*Directions for this task*.
What you return must be an exact copy of the lines in the listing below between the line holding "Dormant t.block ∧" and the line holding "t → Paired t.block", inclusive, and nothing more.

*Data shown*.

■ ■ ■ ■

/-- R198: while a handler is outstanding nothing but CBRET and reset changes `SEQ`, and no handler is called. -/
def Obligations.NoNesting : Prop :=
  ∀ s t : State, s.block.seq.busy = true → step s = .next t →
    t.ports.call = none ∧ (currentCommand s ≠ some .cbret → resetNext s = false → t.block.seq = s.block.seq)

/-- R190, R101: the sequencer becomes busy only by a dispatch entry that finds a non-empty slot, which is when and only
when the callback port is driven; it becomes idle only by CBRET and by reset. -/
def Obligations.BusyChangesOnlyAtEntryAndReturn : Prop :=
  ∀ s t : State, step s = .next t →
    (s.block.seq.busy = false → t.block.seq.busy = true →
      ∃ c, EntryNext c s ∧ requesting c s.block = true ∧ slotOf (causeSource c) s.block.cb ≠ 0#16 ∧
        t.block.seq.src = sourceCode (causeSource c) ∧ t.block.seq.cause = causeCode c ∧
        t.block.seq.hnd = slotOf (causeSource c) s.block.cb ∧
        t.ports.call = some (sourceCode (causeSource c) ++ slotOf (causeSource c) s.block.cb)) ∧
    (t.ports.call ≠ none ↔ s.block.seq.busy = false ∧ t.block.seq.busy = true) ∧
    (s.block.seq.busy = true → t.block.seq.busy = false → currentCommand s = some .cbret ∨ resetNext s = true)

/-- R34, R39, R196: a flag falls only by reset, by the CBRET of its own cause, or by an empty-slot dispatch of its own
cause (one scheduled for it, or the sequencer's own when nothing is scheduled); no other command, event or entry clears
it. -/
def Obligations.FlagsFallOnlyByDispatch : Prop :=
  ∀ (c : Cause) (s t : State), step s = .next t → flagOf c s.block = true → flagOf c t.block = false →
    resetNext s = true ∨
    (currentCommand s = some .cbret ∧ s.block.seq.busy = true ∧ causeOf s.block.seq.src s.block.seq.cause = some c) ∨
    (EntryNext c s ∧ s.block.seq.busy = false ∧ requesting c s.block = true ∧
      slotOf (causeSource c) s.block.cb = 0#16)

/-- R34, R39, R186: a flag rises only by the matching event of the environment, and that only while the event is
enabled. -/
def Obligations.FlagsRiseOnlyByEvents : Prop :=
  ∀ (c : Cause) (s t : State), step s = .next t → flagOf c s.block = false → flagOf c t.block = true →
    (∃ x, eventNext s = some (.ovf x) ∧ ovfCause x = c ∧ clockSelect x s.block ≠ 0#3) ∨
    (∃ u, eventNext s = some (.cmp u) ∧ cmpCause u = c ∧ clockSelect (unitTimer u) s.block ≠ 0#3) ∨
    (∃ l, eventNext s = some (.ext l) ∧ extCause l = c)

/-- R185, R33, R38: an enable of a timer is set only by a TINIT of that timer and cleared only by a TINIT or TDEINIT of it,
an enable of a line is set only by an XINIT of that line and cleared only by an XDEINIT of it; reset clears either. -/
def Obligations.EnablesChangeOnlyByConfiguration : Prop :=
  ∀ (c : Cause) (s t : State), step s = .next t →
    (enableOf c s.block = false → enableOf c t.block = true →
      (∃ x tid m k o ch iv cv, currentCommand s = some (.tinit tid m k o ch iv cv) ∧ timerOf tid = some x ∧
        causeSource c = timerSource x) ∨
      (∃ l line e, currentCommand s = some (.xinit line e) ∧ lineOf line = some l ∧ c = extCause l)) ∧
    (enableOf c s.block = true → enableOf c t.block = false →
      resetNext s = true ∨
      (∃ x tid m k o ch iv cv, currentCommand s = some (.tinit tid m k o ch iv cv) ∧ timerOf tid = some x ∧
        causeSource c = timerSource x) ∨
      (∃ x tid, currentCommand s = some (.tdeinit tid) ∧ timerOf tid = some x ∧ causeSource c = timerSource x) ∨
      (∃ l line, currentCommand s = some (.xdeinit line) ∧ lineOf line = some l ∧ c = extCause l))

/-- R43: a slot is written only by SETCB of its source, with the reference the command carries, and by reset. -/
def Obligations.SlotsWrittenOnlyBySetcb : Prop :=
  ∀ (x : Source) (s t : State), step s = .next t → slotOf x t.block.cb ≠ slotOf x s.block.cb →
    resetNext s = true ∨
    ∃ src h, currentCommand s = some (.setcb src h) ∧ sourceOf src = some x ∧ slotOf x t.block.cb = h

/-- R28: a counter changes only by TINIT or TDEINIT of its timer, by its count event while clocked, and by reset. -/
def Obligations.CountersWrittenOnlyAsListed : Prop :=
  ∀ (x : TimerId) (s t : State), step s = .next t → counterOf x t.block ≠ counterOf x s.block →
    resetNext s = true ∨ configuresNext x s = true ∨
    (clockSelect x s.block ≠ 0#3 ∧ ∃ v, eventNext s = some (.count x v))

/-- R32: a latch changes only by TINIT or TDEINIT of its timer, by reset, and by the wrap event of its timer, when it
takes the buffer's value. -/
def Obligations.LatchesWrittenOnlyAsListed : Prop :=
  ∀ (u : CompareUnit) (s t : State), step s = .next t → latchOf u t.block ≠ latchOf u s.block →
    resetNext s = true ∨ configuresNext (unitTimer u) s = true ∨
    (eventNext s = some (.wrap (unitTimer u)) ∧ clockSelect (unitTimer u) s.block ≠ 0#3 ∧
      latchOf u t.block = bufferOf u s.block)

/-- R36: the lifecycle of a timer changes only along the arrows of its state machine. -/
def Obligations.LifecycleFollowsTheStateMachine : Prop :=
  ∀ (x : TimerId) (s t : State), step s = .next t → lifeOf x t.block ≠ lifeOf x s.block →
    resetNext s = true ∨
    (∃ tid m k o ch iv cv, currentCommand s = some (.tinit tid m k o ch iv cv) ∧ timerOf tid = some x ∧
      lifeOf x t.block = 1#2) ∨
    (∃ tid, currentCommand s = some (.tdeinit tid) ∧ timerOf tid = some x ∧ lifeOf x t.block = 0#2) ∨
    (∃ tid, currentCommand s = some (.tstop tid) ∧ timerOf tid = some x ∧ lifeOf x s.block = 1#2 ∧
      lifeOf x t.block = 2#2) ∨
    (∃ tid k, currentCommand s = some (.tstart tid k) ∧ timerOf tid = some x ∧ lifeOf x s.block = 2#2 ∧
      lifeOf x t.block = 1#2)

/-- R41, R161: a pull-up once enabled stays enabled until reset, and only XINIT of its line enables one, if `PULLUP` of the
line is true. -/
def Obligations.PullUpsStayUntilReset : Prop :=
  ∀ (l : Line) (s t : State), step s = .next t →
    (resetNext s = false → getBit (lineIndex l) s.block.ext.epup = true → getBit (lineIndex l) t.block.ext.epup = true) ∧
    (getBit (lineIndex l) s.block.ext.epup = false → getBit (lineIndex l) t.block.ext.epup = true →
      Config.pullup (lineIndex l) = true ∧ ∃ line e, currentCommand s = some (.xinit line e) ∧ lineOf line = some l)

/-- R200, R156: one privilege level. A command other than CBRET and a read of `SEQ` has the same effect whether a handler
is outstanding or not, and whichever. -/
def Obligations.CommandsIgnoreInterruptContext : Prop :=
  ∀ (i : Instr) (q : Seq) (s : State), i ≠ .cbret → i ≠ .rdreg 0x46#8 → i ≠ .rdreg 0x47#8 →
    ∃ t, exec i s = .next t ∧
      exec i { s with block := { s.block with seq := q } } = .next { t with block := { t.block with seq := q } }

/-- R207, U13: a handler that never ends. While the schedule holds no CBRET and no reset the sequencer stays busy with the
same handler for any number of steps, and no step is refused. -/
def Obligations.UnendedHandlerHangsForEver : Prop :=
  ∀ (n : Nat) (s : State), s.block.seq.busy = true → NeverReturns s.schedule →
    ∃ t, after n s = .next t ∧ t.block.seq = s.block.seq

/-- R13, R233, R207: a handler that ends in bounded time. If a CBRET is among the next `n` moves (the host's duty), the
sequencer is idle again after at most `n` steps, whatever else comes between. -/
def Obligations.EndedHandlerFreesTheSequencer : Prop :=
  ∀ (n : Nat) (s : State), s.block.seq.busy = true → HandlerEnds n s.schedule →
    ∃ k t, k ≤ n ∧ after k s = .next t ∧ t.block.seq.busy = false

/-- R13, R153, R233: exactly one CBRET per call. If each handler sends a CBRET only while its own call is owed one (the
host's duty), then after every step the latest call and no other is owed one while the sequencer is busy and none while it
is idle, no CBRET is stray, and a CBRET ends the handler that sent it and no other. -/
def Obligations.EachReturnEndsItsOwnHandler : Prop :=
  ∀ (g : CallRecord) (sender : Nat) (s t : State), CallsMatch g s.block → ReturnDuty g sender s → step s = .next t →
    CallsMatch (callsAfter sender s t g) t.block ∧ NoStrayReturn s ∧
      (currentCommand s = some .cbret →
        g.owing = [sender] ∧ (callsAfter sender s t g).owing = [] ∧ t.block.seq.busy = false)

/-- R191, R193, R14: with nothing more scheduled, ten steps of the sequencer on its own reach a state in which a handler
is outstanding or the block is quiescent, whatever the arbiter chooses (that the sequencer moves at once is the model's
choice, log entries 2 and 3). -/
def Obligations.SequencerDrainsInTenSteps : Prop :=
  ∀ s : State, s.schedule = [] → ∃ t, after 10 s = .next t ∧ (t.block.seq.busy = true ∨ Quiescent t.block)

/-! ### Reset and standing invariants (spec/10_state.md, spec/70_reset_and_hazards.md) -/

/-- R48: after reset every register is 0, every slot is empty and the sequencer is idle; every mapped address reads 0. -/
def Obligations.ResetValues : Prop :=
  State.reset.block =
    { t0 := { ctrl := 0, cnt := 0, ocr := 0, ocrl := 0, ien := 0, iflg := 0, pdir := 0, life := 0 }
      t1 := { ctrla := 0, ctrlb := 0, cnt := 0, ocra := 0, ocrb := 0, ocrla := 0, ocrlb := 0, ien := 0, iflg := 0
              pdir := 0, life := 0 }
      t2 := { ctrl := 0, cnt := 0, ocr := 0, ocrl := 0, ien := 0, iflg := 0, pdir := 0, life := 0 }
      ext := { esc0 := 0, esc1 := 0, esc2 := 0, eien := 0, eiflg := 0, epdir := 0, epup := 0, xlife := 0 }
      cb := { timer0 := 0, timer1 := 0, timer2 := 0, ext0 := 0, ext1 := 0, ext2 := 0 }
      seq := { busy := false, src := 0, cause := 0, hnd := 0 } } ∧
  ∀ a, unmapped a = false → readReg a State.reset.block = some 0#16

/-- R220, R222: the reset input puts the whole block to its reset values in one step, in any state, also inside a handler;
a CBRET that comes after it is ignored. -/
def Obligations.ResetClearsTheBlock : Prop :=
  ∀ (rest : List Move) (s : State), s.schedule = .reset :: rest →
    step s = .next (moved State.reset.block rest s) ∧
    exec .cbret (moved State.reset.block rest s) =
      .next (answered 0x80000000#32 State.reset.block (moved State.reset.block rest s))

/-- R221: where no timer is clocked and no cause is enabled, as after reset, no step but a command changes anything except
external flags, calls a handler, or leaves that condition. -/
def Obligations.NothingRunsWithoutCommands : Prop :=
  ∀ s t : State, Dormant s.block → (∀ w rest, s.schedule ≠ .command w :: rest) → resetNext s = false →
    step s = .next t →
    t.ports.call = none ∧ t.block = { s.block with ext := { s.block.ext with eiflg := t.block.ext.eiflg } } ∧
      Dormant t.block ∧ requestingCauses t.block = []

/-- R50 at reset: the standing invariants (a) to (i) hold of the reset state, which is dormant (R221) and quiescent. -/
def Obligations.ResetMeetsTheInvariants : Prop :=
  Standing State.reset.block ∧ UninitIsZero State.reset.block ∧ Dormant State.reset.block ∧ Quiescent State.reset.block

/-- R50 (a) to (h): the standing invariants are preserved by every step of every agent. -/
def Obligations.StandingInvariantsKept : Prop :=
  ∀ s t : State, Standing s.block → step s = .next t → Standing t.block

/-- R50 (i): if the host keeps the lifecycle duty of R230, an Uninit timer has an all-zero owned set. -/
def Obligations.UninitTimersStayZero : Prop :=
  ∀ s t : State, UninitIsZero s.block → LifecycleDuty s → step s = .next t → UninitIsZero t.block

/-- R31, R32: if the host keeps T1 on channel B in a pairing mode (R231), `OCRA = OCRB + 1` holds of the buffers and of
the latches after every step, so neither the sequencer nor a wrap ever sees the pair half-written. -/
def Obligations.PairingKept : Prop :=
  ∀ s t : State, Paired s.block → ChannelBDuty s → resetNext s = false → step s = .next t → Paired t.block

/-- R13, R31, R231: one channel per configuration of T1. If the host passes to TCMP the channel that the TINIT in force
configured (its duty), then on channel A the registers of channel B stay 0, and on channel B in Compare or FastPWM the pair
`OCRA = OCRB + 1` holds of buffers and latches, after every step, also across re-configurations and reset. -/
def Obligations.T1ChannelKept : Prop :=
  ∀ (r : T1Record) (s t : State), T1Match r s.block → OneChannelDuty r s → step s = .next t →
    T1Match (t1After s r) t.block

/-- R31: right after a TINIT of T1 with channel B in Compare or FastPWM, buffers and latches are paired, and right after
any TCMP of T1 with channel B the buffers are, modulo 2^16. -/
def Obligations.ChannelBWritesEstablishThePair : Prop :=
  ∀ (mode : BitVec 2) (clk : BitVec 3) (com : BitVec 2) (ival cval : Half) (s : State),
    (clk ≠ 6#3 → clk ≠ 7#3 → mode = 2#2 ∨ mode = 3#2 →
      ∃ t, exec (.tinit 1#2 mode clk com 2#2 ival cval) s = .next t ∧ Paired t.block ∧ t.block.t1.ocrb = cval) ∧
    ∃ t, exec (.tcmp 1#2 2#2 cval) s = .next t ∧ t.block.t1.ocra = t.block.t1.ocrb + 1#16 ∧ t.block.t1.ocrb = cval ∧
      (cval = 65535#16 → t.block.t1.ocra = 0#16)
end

■ ■ ■ ■

*Answer to this exercise*.
      Dormant t.block ∧ requestingCauses t.block = []

/-- R50 at reset: the standing invariants (a) to (i) hold of the reset state, which is dormant (R221) and quiescent. -/
def Obligations.ResetMeetsTheInvariants : Prop :=
  Standing State.reset.block ∧ UninitIsZero State.reset.block ∧ Dormant State.reset.block ∧ Quiescent State.reset.block

/-- R50 (a) to (h): the standing invariants are preserved by every step of every agent. -/
def Obligations.StandingInvariantsKept : Prop :=
  ∀ s t : State, Standing s.block → step s = .next t → Standing t.block

/-- R50 (i): if the host keeps the lifecycle duty of R230, an Uninit timer has an all-zero owned set. -/
def Obligations.UninitTimersStayZero : Prop :=
  ∀ s t : State, UninitIsZero s.block → LifecycleDuty s → step s = .next t → UninitIsZero t.block

/-- R31, R32: if the host keeps T1 on channel B in a pairing mode (R231), `OCRA = OCRB + 1` holds of the buffers and of
the latches after every step, so neither the sequencer nor a wrap ever sees the pair half-written. -/
def Obligations.PairingKept : Prop :=
  ∀ s t : State, Paired s.block → ChannelBDuty s → resetNext s = false → step s = .next t → Paired t.block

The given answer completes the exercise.